-- ==== Sys2Proof/Laws/KeepsOps.lean ====
section
/-! SUPPORT. What keeps the queue, what was sent and the invariant: the shared operations on registers, events, flash rows, modes, commands, memory and objects. -/
namespace Sys2Proof.Machine

open Claims

/-! ## Ops -/

/-- A state whose named fields are those of another. -/
theorem Keeps.mk' {s0 s : State} {x0 : List Instr} {x1 : Modes} {x2 : Boot} {x3 : Cfg} {x4 : EvRecorder} {x5 : AMap Reg}
    {x6 : AMap Latch} {x7 : Bool} {x8 : Bool} {x9 : HostPort} {x10 : HostPort} {x11 : AMap FnPort} {x12 : AMap Tenant}
    {x13 : List QueuePair} {x14 : List Cmd} {x15 : Nat} {x16 : List Held} {x17 : Dispatcher} {x18 : List Ctx} {x19 : AMap Nat}
    {x20 : List Version} {x21 : List Commit} {x22 : Nat} {x23 : List Record} {x24 : Flash} {x25 : AMap Crumb}
    {x26 : AMap CtrlCore} {x27 : List Job} {x28 : List SliceBuf} {x29 : Proofer} {x30 : AMap RollerPair} {x31 : RollerQueue}
    {x32 : List Nat} {x33 : Digests} {x34 : KeyStore} {x35 : AMap Bank} {x36 : PkgMem} {x37 : Firon} {x38 : Housekeeping}
    {x39 : Byte} {x40 : Option (BitVec 7)} {x41 : List Tx} {x42 : Nat} (h : Keeps s0 s) (hpending : x0 = s.pending)
    (htx : x41 = s.tx) (hcmds : x14 = s.cmds) (hcrumbs : x25 = s.crumbs) (hnextTag : x15 = s.nextTag) (hevr : x4 = s.evr)
    (hmem : x36.bytes = s.mem.bytes) :
    Keeps s0 (State.mk x0 x1 x2 x3 x4 x5 x6 x7 x8 x9 x10 x11 x12 x13 x14 x15 x16 x17 x18 x19 x20 x21 x22 x23 x24 x25 x26 x27
      x28 x29 x30 x31 x32 x33 x34 x35 x36 x37 x38 x39 x40 x41 x42) :=
  h.frame hpending htx hmem hcrumbs hcmds hnextTag hevr

/-- A state whose named fields are those of another, but for commands taken out. -/
theorem Keeps.mkFilter {s0 s : State} {p : Cmd → Bool} {x0 : List Instr} {x1 : Modes} {x2 : Boot} {x3 : Cfg}
    {x4 : EvRecorder} {x5 : AMap Reg} {x6 : AMap Latch} {x7 : Bool} {x8 : Bool} {x9 : HostPort} {x10 : HostPort}
    {x11 : AMap FnPort} {x12 : AMap Tenant} {x13 : List QueuePair} {x14 : List Cmd} {x15 : Nat} {x16 : List Held}
    {x17 : Dispatcher} {x18 : List Ctx} {x19 : AMap Nat} {x20 : List Version} {x21 : List Commit} {x22 : Nat}
    {x23 : List Record} {x24 : Flash} {x25 : AMap Crumb} {x26 : AMap CtrlCore} {x27 : List Job} {x28 : List SliceBuf}
    {x29 : Proofer} {x30 : AMap RollerPair} {x31 : RollerQueue} {x32 : List Nat} {x33 : Digests} {x34 : KeyStore}
    {x35 : AMap Bank} {x36 : PkgMem} {x37 : Firon} {x38 : Housekeeping} {x39 : Byte} {x40 : Option (BitVec 7)} {x41 : List Tx}
    {x42 : Nat} (h : Keeps s0 s) (hpending : x0 = s.pending) (htx : x41 = s.tx) (hcmds : x14 = s.cmds.filter p)
    (hcrumbs : x25 = s.crumbs) (hnextTag : x15 = s.nextTag) (hevr : x4 = s.evr) (hmem : x36.bytes = s.mem.bytes) :
    Keeps s0 (State.mk x0 x1 x2 x3 x4 x5 x6 x7 x8 x9 x10 x11 x12 x13 x14 x15 x16 x17 x18 x19 x20 x21 x22 x23 x24 x25 x26 x27
      x28 x29 x30 x31 x32 x33 x34 x35 x36 x37 x38 x39 x40 x41 x42) :=
  h.cmds hpending htx hmem hcrumbs (by rw [hcmds]; exact List.filter_sublist.map _) hnextTag hevr

/-- A state whose named fields are those of another, but for a change of every command. -/
theorem Keeps.mkMap {s0 s : State} {f : Cmd → Cmd} {x0 : List Instr} {x1 : Modes} {x2 : Boot} {x3 : Cfg} {x4 : EvRecorder}
    {x5 : AMap Reg} {x6 : AMap Latch} {x7 : Bool} {x8 : Bool} {x9 : HostPort} {x10 : HostPort} {x11 : AMap FnPort}
    {x12 : AMap Tenant} {x13 : List QueuePair} {x14 : List Cmd} {x15 : Nat} {x16 : List Held} {x17 : Dispatcher}
    {x18 : List Ctx} {x19 : AMap Nat} {x20 : List Version} {x21 : List Commit} {x22 : Nat} {x23 : List Record} {x24 : Flash}
    {x25 : AMap Crumb} {x26 : AMap CtrlCore} {x27 : List Job} {x28 : List SliceBuf} {x29 : Proofer} {x30 : AMap RollerPair}
    {x31 : RollerQueue} {x32 : List Nat} {x33 : Digests} {x34 : KeyStore} {x35 : AMap Bank} {x36 : PkgMem} {x37 : Firon}
    {x38 : Housekeeping} {x39 : Byte} {x40 : Option (BitVec 7)} {x41 : List Tx} {x42 : Nat} (h : Keeps s0 s)
    (hpending : x0 = s.pending) (htx : x41 = s.tx) (hcmds : x14 = s.cmds.map f) (hcrumbs : x25 = s.crumbs)
    (hnextTag : x15 = s.nextTag) (hevr : x4 = s.evr) (hmem : x36.bytes = s.mem.bytes) (hf : ∀ c, (f c).tag = c.tag) :
    Keeps s0 (State.mk x0 x1 x2 x3 x4 x5 x6 x7 x8 x9 x10 x11 x12 x13 x14 x15 x16 x17 x18 x19 x20 x21 x22 x23 x24 x25 x26 x27
      x28 x29 x30 x31 x32 x33 x34 x35 x36 x37 x38 x39 x40 x41 x42) :=
  h.cmds hpending htx hmem hcrumbs (by
    have e : s.cmds.map (Cmd.tag ∘ f) = s.cmds.map Cmd.tag := List.map_congr_left fun c _ => hf c
    rw [hcmds, List.map_map, e]
    all_goals exact List.Sublist.refl _) hnextTag hevr

/-- A state whose named fields are those of another, but for the event recorder, whose records stay in order. -/
theorem Keeps.mkEvr {s0 s : State} {x0 : List Instr} {x1 : Modes} {x2 : Boot} {x3 : Cfg} {x4 : EvRecorder} {x5 : AMap Reg}
    {x6 : AMap Latch} {x7 : Bool} {x8 : Bool} {x9 : HostPort} {x10 : HostPort} {x11 : AMap FnPort} {x12 : AMap Tenant}
    {x13 : List QueuePair} {x14 : List Cmd} {x15 : Nat} {x16 : List Held} {x17 : Dispatcher} {x18 : List Ctx} {x19 : AMap Nat}
    {x20 : List Version} {x21 : List Commit} {x22 : Nat} {x23 : List Record} {x24 : Flash} {x25 : AMap Crumb}
    {x26 : AMap CtrlCore} {x27 : List Job} {x28 : List SliceBuf} {x29 : Proofer} {x30 : AMap RollerPair} {x31 : RollerQueue}
    {x32 : List Nat} {x33 : Digests} {x34 : KeyStore} {x35 : AMap Bank} {x36 : PkgMem} {x37 : Firon} {x38 : Housekeeping}
    {x39 : Byte} {x40 : Option (BitVec 7)} {x41 : List Tx} {x42 : Nat} (h : Keeps s0 s) (hpending : x0 = s.pending)
    (htx : x41 = s.tx) (hcmds : x14 = s.cmds) (hcrumbs : x25 = s.crumbs) (hnextTag : x15 = s.nextTag)
    (hevr : EventsOrdered s.evr → EventsOrdered x4) (hmem : x36.bytes = s.mem.bytes) :
    Keeps s0 (State.mk x0 x1 x2 x3 x4 x5 x6 x7 x8 x9 x10 x11 x12 x13 x14 x15 x16 x17 x18 x19 x20 x21 x22 x23 x24 x25 x26 x27
      x28 x29 x30 x31 x32 x33 x34 x35 x36 x37 x38 x39 x40 x41 x42) :=
  h.evr hpending htx hmem hcrumbs hcmds hnextTag hevr

/-- A state whose named fields are those of another, but for a change of every Crumb. -/
theorem Keeps.mkCrumbs {s0 s : State} {f : Nat → Crumb → Crumb} {x0 : List Instr} {x1 : Modes} {x2 : Boot} {x3 : Cfg}
    {x4 : EvRecorder} {x5 : AMap Reg} {x6 : AMap Latch} {x7 : Bool} {x8 : Bool} {x9 : HostPort} {x10 : HostPort}
    {x11 : AMap FnPort} {x12 : AMap Tenant} {x13 : List QueuePair} {x14 : List Cmd} {x15 : Nat} {x16 : List Held}
    {x17 : Dispatcher} {x18 : List Ctx} {x19 : AMap Nat} {x20 : List Version} {x21 : List Commit} {x22 : Nat}
    {x23 : List Record} {x24 : Flash} {x25 : AMap Crumb} {x26 : AMap CtrlCore} {x27 : List Job} {x28 : List SliceBuf}
    {x29 : Proofer} {x30 : AMap RollerPair} {x31 : RollerQueue} {x32 : List Nat} {x33 : Digests} {x34 : KeyStore}
    {x35 : AMap Bank} {x36 : PkgMem} {x37 : Firon} {x38 : Housekeeping} {x39 : Byte} {x40 : Option (BitVec 7)} {x41 : List Tx}
    {x42 : Nat} (h : Keeps s0 s) (hpending : x0 = s.pending) (htx : x41 = s.tx) (hcmds : x14 = s.cmds)
    (hcrumbs : x25 = s.crumbs.mapVal f) (hnextTag : x15 = s.nextTag) (hevr : x4 = s.evr) (hmem : x36.bytes = s.mem.bytes)
    (hf : ∀ c k, k.store.wf = true → (f c k).store.wf = true) :
    Keeps s0 (State.mk x0 x1 x2 x3 x4 x5 x6 x7 x8 x9 x10 x11 x12 x13 x14 x15 x16 x17 x18 x19 x20 x21 x22 x23 x24 x25 x26 x27
      x28 x29 x30 x31 x32 x33 x34 x35 x36 x37 x38 x39 x40 x41 x42) := by
  refine h.crumbs hpending htx hmem ?_ hcmds hnextTag hevr
  rw [hcrumbs]
  intro i x hx
  obtain ⟨y, hy, rfl⟩ := List.mem_map.1 hx
  exact hf _ _ (i y hy)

> _EXERCISE DESCRIPTION_
Count the lines above holding "fields". Give only the number.

> _EXPECTED ANSWER_
5